● EXERCISE DIRECTIONS: Given the material below, output exactly the lines from the line with "(30_encoding R44, R48). -/" to the line with "(∀ (f : Frame) (w", both ends included, and no other lines.

● GIVEN DATA:
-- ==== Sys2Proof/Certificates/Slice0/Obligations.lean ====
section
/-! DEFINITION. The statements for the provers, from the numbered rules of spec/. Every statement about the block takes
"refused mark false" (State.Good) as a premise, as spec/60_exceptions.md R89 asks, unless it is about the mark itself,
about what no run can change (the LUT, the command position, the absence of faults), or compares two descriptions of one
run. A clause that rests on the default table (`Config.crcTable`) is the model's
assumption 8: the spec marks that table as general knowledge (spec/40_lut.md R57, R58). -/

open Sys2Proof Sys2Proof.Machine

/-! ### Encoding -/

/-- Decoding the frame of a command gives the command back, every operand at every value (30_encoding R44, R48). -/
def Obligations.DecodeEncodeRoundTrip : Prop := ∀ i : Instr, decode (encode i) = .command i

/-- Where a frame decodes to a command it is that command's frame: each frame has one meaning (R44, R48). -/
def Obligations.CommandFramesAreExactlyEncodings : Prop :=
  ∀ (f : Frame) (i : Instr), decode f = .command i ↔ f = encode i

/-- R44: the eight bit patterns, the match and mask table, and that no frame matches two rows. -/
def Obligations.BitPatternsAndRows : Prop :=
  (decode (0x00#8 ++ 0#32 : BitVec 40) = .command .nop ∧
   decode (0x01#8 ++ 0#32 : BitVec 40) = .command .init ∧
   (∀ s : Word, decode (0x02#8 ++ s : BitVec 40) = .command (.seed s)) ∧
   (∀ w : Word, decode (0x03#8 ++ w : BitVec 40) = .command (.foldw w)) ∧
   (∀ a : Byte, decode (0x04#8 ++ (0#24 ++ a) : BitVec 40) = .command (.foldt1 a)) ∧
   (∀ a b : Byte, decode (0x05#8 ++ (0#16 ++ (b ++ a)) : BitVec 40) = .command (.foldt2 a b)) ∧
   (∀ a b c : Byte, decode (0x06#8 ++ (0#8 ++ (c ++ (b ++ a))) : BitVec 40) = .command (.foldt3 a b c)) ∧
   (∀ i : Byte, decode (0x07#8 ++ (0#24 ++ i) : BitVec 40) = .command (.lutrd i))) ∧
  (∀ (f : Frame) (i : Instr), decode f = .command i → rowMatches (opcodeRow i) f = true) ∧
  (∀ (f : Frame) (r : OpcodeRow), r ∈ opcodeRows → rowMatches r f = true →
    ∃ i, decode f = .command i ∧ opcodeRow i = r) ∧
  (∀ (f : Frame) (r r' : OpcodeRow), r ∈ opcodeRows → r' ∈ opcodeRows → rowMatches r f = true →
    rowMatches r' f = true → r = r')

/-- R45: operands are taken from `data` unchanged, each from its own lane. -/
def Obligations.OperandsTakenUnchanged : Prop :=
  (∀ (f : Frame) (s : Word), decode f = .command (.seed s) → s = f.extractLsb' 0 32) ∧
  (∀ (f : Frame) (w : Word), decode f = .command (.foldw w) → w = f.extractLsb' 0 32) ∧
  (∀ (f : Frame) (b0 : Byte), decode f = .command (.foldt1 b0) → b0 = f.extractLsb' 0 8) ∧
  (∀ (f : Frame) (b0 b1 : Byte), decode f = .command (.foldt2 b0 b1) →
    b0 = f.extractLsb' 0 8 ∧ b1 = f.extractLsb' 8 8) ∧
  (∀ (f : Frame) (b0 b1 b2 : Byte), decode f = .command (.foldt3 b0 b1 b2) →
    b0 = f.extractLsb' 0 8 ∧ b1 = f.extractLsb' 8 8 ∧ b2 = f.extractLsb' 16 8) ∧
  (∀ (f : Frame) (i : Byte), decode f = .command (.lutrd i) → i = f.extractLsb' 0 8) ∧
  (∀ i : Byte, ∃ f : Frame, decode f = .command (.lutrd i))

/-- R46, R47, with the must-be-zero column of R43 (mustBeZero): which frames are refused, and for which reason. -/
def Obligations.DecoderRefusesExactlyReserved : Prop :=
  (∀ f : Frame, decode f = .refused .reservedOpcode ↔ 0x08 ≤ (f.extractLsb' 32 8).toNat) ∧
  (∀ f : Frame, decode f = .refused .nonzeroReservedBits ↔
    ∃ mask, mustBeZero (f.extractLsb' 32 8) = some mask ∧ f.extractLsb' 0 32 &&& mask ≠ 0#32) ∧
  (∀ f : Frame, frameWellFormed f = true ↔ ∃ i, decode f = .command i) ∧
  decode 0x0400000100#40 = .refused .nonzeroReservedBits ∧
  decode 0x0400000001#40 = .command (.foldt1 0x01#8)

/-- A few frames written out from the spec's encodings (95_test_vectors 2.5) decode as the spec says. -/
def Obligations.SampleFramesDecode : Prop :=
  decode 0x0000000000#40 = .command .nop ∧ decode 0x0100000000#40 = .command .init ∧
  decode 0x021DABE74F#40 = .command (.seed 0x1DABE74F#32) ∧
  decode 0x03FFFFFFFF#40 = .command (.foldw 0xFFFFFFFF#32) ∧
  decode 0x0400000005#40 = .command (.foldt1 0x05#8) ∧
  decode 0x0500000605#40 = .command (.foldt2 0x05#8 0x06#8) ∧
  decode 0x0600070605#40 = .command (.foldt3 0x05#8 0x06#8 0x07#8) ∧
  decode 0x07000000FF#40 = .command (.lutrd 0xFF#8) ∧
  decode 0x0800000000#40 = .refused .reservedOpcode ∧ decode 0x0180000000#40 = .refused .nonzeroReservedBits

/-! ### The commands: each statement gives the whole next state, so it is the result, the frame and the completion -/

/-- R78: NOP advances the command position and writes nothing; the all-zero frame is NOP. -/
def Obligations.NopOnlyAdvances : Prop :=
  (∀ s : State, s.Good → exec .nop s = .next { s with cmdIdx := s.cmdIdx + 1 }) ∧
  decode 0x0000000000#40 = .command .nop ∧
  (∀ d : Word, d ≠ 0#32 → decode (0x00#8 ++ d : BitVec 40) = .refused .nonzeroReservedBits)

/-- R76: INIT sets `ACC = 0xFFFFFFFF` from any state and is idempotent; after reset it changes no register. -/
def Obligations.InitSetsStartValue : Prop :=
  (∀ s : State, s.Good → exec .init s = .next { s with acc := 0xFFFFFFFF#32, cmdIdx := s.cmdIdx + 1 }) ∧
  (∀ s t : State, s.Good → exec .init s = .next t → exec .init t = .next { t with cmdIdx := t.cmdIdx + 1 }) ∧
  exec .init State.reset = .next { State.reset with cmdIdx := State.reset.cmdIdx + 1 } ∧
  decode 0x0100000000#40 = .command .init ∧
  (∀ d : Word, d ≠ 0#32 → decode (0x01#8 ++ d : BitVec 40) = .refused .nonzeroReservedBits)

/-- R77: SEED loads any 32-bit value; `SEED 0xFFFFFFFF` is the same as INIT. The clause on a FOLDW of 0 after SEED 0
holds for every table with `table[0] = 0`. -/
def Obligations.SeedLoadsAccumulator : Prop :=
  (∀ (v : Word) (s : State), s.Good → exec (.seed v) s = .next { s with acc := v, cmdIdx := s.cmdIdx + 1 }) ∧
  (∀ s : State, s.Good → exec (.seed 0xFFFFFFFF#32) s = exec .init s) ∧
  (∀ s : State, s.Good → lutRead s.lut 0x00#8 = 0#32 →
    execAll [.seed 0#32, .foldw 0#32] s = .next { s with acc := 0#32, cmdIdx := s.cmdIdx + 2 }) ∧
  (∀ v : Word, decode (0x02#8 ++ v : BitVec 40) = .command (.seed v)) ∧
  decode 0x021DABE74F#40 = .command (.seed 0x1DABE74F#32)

● ANSWER TO THIS TASK:
/-- Decoding the frame of a command gives the command back, every operand at every value (30_encoding R44, R48). -/
def Obligations.DecodeEncodeRoundTrip : Prop := ∀ i : Instr, decode (encode i) = .command i

/-- Where a frame decodes to a command it is that command's frame: each frame has one meaning (R44, R48). -/
def Obligations.CommandFramesAreExactlyEncodings : Prop :=
  ∀ (f : Frame) (i : Instr), decode f = .command i ↔ f = encode i

/-- R44: the eight bit patterns, the match and mask table, and that no frame matches two rows. -/
def Obligations.BitPatternsAndRows : Prop :=
  (decode (0x00#8 ++ 0#32 : BitVec 40) = .command .nop ∧
   decode (0x01#8 ++ 0#32 : BitVec 40) = .command .init ∧
   (∀ s : Word, decode (0x02#8 ++ s : BitVec 40) = .command (.seed s)) ∧
   (∀ w : Word, decode (0x03#8 ++ w : BitVec 40) = .command (.foldw w)) ∧
   (∀ a : Byte, decode (0x04#8 ++ (0#24 ++ a) : BitVec 40) = .command (.foldt1 a)) ∧
   (∀ a b : Byte, decode (0x05#8 ++ (0#16 ++ (b ++ a)) : BitVec 40) = .command (.foldt2 a b)) ∧
   (∀ a b c : Byte, decode (0x06#8 ++ (0#8 ++ (c ++ (b ++ a))) : BitVec 40) = .command (.foldt3 a b c)) ∧
   (∀ i : Byte, decode (0x07#8 ++ (0#24 ++ i) : BitVec 40) = .command (.lutrd i))) ∧
  (∀ (f : Frame) (i : Instr), decode f = .command i → rowMatches (opcodeRow i) f = true) ∧
  (∀ (f : Frame) (r : OpcodeRow), r ∈ opcodeRows → rowMatches r f = true →
    ∃ i, decode f = .command i ∧ opcodeRow i = r) ∧
  (∀ (f : Frame) (r r' : OpcodeRow), r ∈ opcodeRows → r' ∈ opcodeRows → rowMatches r f = true →
    rowMatches r' f = true → r = r')

/-- R45: operands are taken from `data` unchanged, each from its own lane. -/
def Obligations.OperandsTakenUnchanged : Prop :=
  (∀ (f : Frame) (s : Word), decode f = .command (.seed s) → s = f.extractLsb' 0 32) ∧
  (∀ (f : Frame) (w : Word), decode f = .command (.foldw w) → w = f.extractLsb' 0 32) ∧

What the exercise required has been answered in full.